River by Lowen Clausen (Silo Press, $14.95, 9780972581127/097258112X). "After the death of his son, a father takes the river voyage he has always dreamed of. Starting out from his family farm on the headwaters in the Sandhills of Nebraska, his inner voyage takes him to new acceptance of the son he never said goodbye to in life, while he faces the solitude and challenges of the river itself. The land plays as large a part of the story as do the people on the river. Lowen Clausen has written an exquisitely heartbreaking novel, with a soul as big as the eponymous river."--Tammy Domike, Jackson Street Books, Seattle, Wash.

For Children to Age 8

Glass Slipper, Gold Sandal: A Worldwide Cinderella by Paul Fleischman (Holt, $16.95, 9780805079531/080507953X). "This is the best multicultural book I've seen in a long time.
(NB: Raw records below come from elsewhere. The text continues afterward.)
-- ==== Sys2Proof/Laws/PerInstr.lean ====
section
/-!
SUPPORT. The family RoundTrip: of each command, that it is well formed and that the decoder reads its command word as it.
-/

namespace Sys2Proof.Laws.RoundTrip

/-- The command is well formed, its word has RSVD = 0 and its own OPCODE, and decodes to it (30_encoding R91, R93). -/
def Statement (i : Instr) : Prop :=
  i.wellFormed = true ∧ (CmdWord.ofWord (encode i)).wellFormed = true ∧ decode (encode i) = .ok i

theorem nop : Statement .nop := by unfold Statement; decide
theorem colorFwd : Statement .colorFwd := by unfold Statement; decide
theorem subsample : Statement .subsample := by unfold Statement; decide
theorem tile : Statement .tile := by unfold Statement; decide
theorem fdct : Statement .fdct := by unfold Statement; decide
theorem quant : Statement .quant := by unfold Statement; decide
theorem huffEnc : Statement .huffEnc := by unfold Statement; decide
theorem compress : Statement .compress := by unfold Statement; decide
theorem colorInv : Statement .colorInv := by unfold Statement; decide
theorem upsample : Statement .upsample := by unfold Statement; decide
theorem untile : Statement .untile := by unfold Statement; decide
theorem idct : Statement .idct := by unfold Statement; decide
theorem dequant : Statement .dequant := by unfold Statement; decide
theorem huffDec : Statement .huffDec := by unfold Statement; decide
theorem decompress : Statement .decompress := by unfold Statement; decide

end Sys2Proof.Laws.RoundTrip
end

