-- ==== Sys2Proof/Tests/Slice0.lean ====
section
/-!
SUPPORT. Tests: WellFormed refuses ill-formed terms, words written from the opcode map decode, single commands give the
values of 95_test_vectors, and every statement with hypotheses has states that meet them.
-/

namespace Sys2Proof.Tests

open Sys2Proof Sys2Proof.Machine

/-! ### Helpers -/

/-- Memory with `bs` at address `a` and nothing else. -/
def memAt (a : Nat) (bs : List Byte) : Memory := storeBytes [] a bs

/-- The state after reset with operand registers `o` and memory `m`. -/
def idleWith (o : Operands) (m : Memory) : State := { State.reset with ops := o, mem := m }

/-- That state with command `i` accepted. -/
def busyWith (i : Instr) (o : Operands) (m : Memory) : State := accept (encode i) (idleWith o m)

/-- STATUS, RESULT_LEN and `n` bytes from the destination after one command. -/
def ran (i : Instr) (o : Operands) (m : Memory) (n : Nat) : Option (Word × Word × List (Option Byte)) :=
  match exec i (busyWith i o m) with
  | .next t => some (readReg t .status, readReg t .resultLen,
      (List.range n).map fun j => byteAt t.mem (o.dstAddr.toNat + j))
  | .fault _ => none
  | .refused _ => none

/-- STATUS after one command. -/
def statusOf (i : Instr) (o : Operands) (m : Memory) : Option Word :=
  match exec i (busyWith i o m) with
  | .next t => some (readReg t .status)
  | .fault _ => none
  | .refused _ => none

/-- The outcome is a next state. -/
def isNext (o : Host.Outcome State Fault Refusal) : Bool :=
  match o with
  | .next _ => true
  | .fault _ => false
  | .refused _ => false

theorem exists_next {o : Host.Outcome State Fault Refusal} (h : isNext o = true) : ∃ t, o = .next t := by
  cases o with
  | next t => exact ⟨t, rfl⟩
  | fault f => cases h
  | refused r => cases h

/-- Operands for an image or a plane, source at 0, destination at 0x1000 with 0x1000 bytes. -/
def dims (w h : Word) : Operands :=
  { Operands.reset with width := w, height := h, dstAddr := 0x1000, dstLimit := 0x1000 }

/-- Operands for COUNT values or blocks and SRC_LEN bytes, source at 0, destination at 0x1000 with 0x1000 bytes. -/
def counted (n len : Word) : Operands :=
  { Operands.reset with count := n, srcLen := len, dstAddr := 0x1000, dstLimit := 0x1000 }

/-- A table with `v` in entry `i` and 1 elsewhere. -/
def tableWith (i : Fin 64) (v : Half) : Vector Half 64 := (Vector.replicate 64 1).set i v

/-- One block with the listed elements first and 0 elsewhere, as bytes. -/
def blockBytes (els : List Int) : List Byte := wordsToBytes ((els ++ List.replicate (64 - els.length) 0).map twos32)
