-- ==== Sys2Proof/Syntax.lean ====
section
/-! DEFINITION. The abstract syntax of the instruction set AscOp (spec/30_encoding.md R60), one constructor for each row of
spec/opcode_table.json, and the faults a decoder reports (spec/60_exceptions.md R230, R231). -/

namespace Sys2Proof

/-- R60, R64: an ALU operand, a register or an immediate; the instruction fixes which (R61). -/
inductive Operand where
  | reg (i : RegIdx)
  | imm (v : IU)
deriving DecidableEq, Repr

/-- R60, R42: a data address, an absolute literal or the value of a register. -/
inductive Addr where
  | abs (a : Addr24)
  | ind (ra : RegIdx)
deriving DecidableEq, Repr

/-- R67: the condition of a JUMPIF. -/
inductive Cond where
  /-- The Zero flag is set. -/
  | z
  /-- The Zero flag is clear. -/
  | nz
  /-- The Carry flag is set. -/
  | c
  /-- The Carry flag is clear. -/
  | nc
deriving DecidableEq, Repr

/-- R60, R69: the closed instruction set. `LoadConst` is `loadk` and `MoveReg` is `mov` (C3). -/
inductive Instr where
  /-- R183. -/
  | halt
  /-- R110. -/
  | add (rd : RegIdx) (a b : Operand)
  /-- R111. -/
  | sub (rd : RegIdx) (a b : Operand)
  /-- R112. -/
  | and (rd : RegIdx) (a b : Operand)
  /-- R113. -/
  | or (rd : RegIdx) (a b : Operand)
  /-- R114. -/
  | xor (rd : RegIdx) (a b : Operand)
  /-- R115. -/
  | not (rd : RegIdx) (a : Operand)
  /-- R116: `b` is the shift amount. -/
  | shl (rd : RegIdx) (a b : Operand)
  /-- R117: `b` is the shift amount. -/
  | shr (rd : RegIdx) (a b : Operand)
  /-- R118: `b` is the shift amount. -/
  | sar (rd : RegIdx) (a b : Operand)
  /-- R119: `b` is the rotate amount. -/
  | rol (rd : RegIdx) (a b : Operand)
  /-- R120: an immediate only (R65). -/
  | loadk (rd : RegIdx) (v : IU)
  /-- R121: a register only (R65). -/
  | mov (rd rs : RegIdx)
  /-- R152. -/
  | load (rd : RegIdx) (addr : Addr)
  /-- R153. -/
  | store (rs : RegIdx) (addr : Addr)
  /-- R181. -/
  | jump (target : Index)
  /-- R182. -/
  | jumpif (cond : Cond) (target : Index)
  /-- R205. -/
  | apply (rd : RegIdx) (rule : RuleId)
  /-- R206: `ra` holds the base address, `rn` the length. -/
  | enfold (rd ra rn : RegIdx)
  /-- R207: `ra` holds the base of the output, `rs` the digest. -/
  | unfold (rd ra rs : RegIdx)
  /-- R208: subject, relation, object. -/
  | drsins (rs rr ro : RegIdx)
  /-- R209: `ra` holds the pattern's base, `rb` the base of the results. -/
  | drsqe (rd ra rb : RegIdx) (mask : Mask3)
  /-- R210: laid out as `drsqe`. -/
  | drsqb (rd ra rb : RegIdx) (mask : Mask3)
deriving DecidableEq, Repr

/-- R230, R231: the kinds of DecodeFault. -/
inductive DecodeFault where
  /-- R74: an opcode in 0x17 to 0x1F. -/
  | illegalOpcode (op : BitVec 5)
  /-- R75 steps 2 to 5. -/
  | malformedOperand
  /-- R75 step 6: a register index that is not below `NUM_REGISTERS`. -/
  | badRegister (index : RegIdx)
deriving DecidableEq, Repr

end Sys2Proof
end

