/-- R74: exactly the opcodes 0x17 to 0x1F are illegal, the fault names the opcode, and it ends the run. -/
def Obligations.IllegalOpcodesAreReportedByNumber : Prop :=
  ∀ (w : Word36) (op : BitVec 5),
    (decode w = .error (.illegalOpcode op) ↔ w.extractLsb' 31 5 = op ∧ 0x17 ≤ op.toNat)
    ∧ (∀ s : State, w.extractLsb' 31 5 = op → 0x17 ≤ op.toNat →
        s.status = .running → s.prog[s.pc.toNat]? = some w → s.steps < s.maxSteps →
        step s = .next { s with
          tick := s.tick + 1, steps := s.steps + 1, status := .faulted (.decodeFault (.illegalOpcode op)) })

/-- R63, R65, R75 steps 2 to 5: for each opcode, exactly the words that break its format, its forms or its mask are
malformed, bit by bit as the table of R63 has them. -/
def Obligations.MalformedWordsAreThoseThatBreakTheirFormat : Prop :=
  ∀ w : Word36,
    let op := (w.extractLsb' 31 5).toNat
    let a := (w.extractLsb' 12 12).toNat
    let b := (w.extractLsb' 0 12).toNat
    let malformed := decode w = .error .malformedOperand
    (op = 0 → (malformed ↔ w.extractLsb' 0 31 ≠ 0))
    ∧ (op ∈ [1, 2, 3, 4, 5, 7, 8, 9, 10] →
        (malformed ↔ w.getLsbD 24 = true ∨ (w.getLsbD 26 = false ∧ 16 ≤ a) ∨ (w.getLsbD 25 = false ∧ 16 ≤ b)))
    ∧ (op = 6 →
        (malformed ↔ w.getLsbD 25 = true ∨ w.getLsbD 24 = true ∨ b ≠ 0 ∨ (w.getLsbD 26 = false ∧ 16 ≤ a)))
    ∧ (op = 11 → (malformed ↔ w.getLsbD 25 = true ∨ w.getLsbD 24 = true ∨ b ≠ 0 ∨ w.getLsbD 26 = false))
    ∧ (op = 12 →
        (malformed ↔ w.getLsbD 25 = true ∨ w.getLsbD 24 = true ∨ b ≠ 0 ∨ w.getLsbD 26 = true ∨ 16 ≤ a))
    ∧ (op ∈ [13, 14] →
        (malformed ↔ w.getLsbD 25 = true ∨ w.getLsbD 24 = true ∨ (w.getLsbD 26 = false ∧ (b ≠ 0 ∨ 16 ≤ a))))
    ∧ (op = 15 → (malformed ↔ w.extractLsb' 24 7 ≠ 0))
    ∧ (op = 16 → (malformed ↔ w.extractLsb' 24 5 ≠ 0))
    ∧ (op = 17 → (malformed ↔ w.extractLsb' 24 3 ≠ 0 ∨ b ≠ 0))
    ∧ (op ∈ [18, 19, 20] → (malformed ↔ w.extractLsb' 24 3 ≠ 0 ∨ 16 ≤ a ∨ 16 ≤ b))
    ∧ (op = 21 → (malformed ↔ 16 ≤ a ∨ 16 ≤ b))
    ∧ (op = 22 → (malformed ↔ 16 ≤ a ∨ 16 ≤ b ∨ w.extractLsb' 24 3 = 0))

/-- R75 step 6, with the fields that hold a register index under the opcode and its form bits (R63 to R65): a word is a bad
register exactly when no earlier check fails and one of those fields is 4 or more, and the index reported is that of the first
such field of the header, field A and field B. -/
def Obligations.FirstBadRegisterFieldIsReported : Prop :=
  ∀ (w : Word36) (r : RegIdx),
    let op := (w.extractLsb' 31 5).toNat
    let header := w.extractLsb' 27 4
    let a := w.extractLsb' 12 4
    let b := w.extractLsb' 0 4
    let usesHeader := op ∈ [1, 2, 3, 4, 5, 6, 7, 8, 9, 10, 11, 12, 13, 14, 17, 18, 19, 20, 21, 22]
    let usesA := (op ∈ [1, 2, 3, 4, 5, 6, 7, 8, 9, 10, 12, 13, 14] ∧ w.getLsbD 26 = false)
      ∨ op ∈ [18, 19, 20, 21, 22]
    let usesB := (op ∈ [1, 2, 3, 4, 5, 7, 8, 9, 10] ∧ w.getLsbD 25 = false) ∨ op ∈ [18, 19, 20, 21, 22]
    decode w = .error (.badRegister r) ↔
      decode w ≠ .error .malformedOperand ∧ usesHeader ∧ 4 ≤ r.toNat
      ∧ (r = header
        ∨ (header.toNat < 4 ∧ usesA ∧ r = a)
        ∨ (header.toNat < 4 ∧ (usesA → a.toNat < 4) ∧ usesB ∧ r = b))

/-- R265: the byte image of a program: index 0 first, five bytes a word, most significant first, top nibble 0; what is no
image is refused before the run. That it is refused as such, whatever the start state and the limit are, rests on the order of
the refusals, which is the model's choice (log 15). -/
def Obligations.ProgramImageIsFiveBigEndianBytesAWord : Prop :=
  (∀ prog : List Word36, programOfImage (imageOfProgram prog) = some prog)
  ∧ (∀ (w : Word36) (prog : List Word36), imageOfProgram (w :: prog) = imageOfProgram [w] ++ imageOfProgram prog)
  ∧ (∀ w : Word36, (imageOfProgram [w]).length = 5
      ∧ (imageOfProgram [w]).foldl (fun n byte => n * 256 + byte.toNat) 0 = w.toNat)
  ∧ (∀ image : List (BitVec 8), (programOfImage image).isSome = true ↔
      image.length % 5 = 0 ∧ ∀ k (h : 5 * k < image.length), image[5 * k].toNat < 16)
  ∧ (∀ (image : List (BitVec 8)) (s : State) (n : Int),
      programOfImage image = none → startRunFromImage image s n = .refused .badImage)

/-- R80: the pseudo-instructions expand as the table says and have the effects it lists. -/
def Obligations.PseudoInstructionsHaveTheirListedEffects : Prop :=
  (∀ s : State, exec pseudoNop s = .next { s with pc := s.pc + 1 })
  ∧ pseudoNop = .mov 0 (0 : RegIdx)
  ∧ (∀ rd rs : RegIdx, pseudoClr rd = .loadk rd 0 ∧ pseudoTst rs = .or rs (.reg rs) (.imm 0)
      ∧ pseudoInc rd = .add rd (.reg rd) (.imm 1) ∧ pseudoDec rd = .sub rd (.reg rd) (.imm 1)
      ∧ pseudoNeg rd rs = .sub rd (.imm 0) (.reg rs))
  ∧ (∀ t, pseudoJz t = .jumpif .z t ∧ pseudoJnz t = .jumpif .nz t ∧ pseudoJc t = .jumpif .c t
      ∧ pseudoJnc t = .jumpif .nc t)
  ∧ (∀ (r : RegIdx) (s : State), r.toNat < 4 →
      (∃ t, exec (pseudoClr r) s = .next t ∧ t.reg r = 0 ∧ SameFlags s t)
      ∧ (∃ t, exec (pseudoTst r) s = .next t ∧ SameRegs s t ∧ t.z = decide (s.reg r = 0) ∧ t.c = false)
      ∧ (∃ t, exec (pseudoInc r) s = .next t ∧ t.reg r = s.reg r + 1)
      ∧ (∃ t, exec (pseudoDec r) s = .next t ∧ t.reg r = s.reg r - 1))
  ∧ (∀ (rd rs : RegIdx) (s : State), rd.toNat < 4 → rs.toNat < 4 →
      ∃ t, exec (pseudoNeg rd rs) s = .next t ∧ (t.reg rd).toNat = (4096 - (s.reg rs).toNat) % 4096)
The Cinderella story is told in more than one thousand countries, and this book opens windows to many of those traditions. Cinderella flits to a different country on every page, and the illustrations are gorgeous. We cannot keep this book on our shelves."--Laura DeLaney, The Rediscovered Bookshop, Boise, Idaho

For Ages 9 to 12

Little Klein by Anne Ylvisaker (Candlewick, $15.99, 9780763633592/0763633593). "Little Klein is a gem! He is the youngest of several strapping, mischievous Klein boys. Their salesman father is absent for weeks at a time, and their mother is a wise, gutsy woman. A stray dog named LeRoy joins the fray, with delightful results."--Sue Carita, The Toadstool Bookshop, Milford, N.H.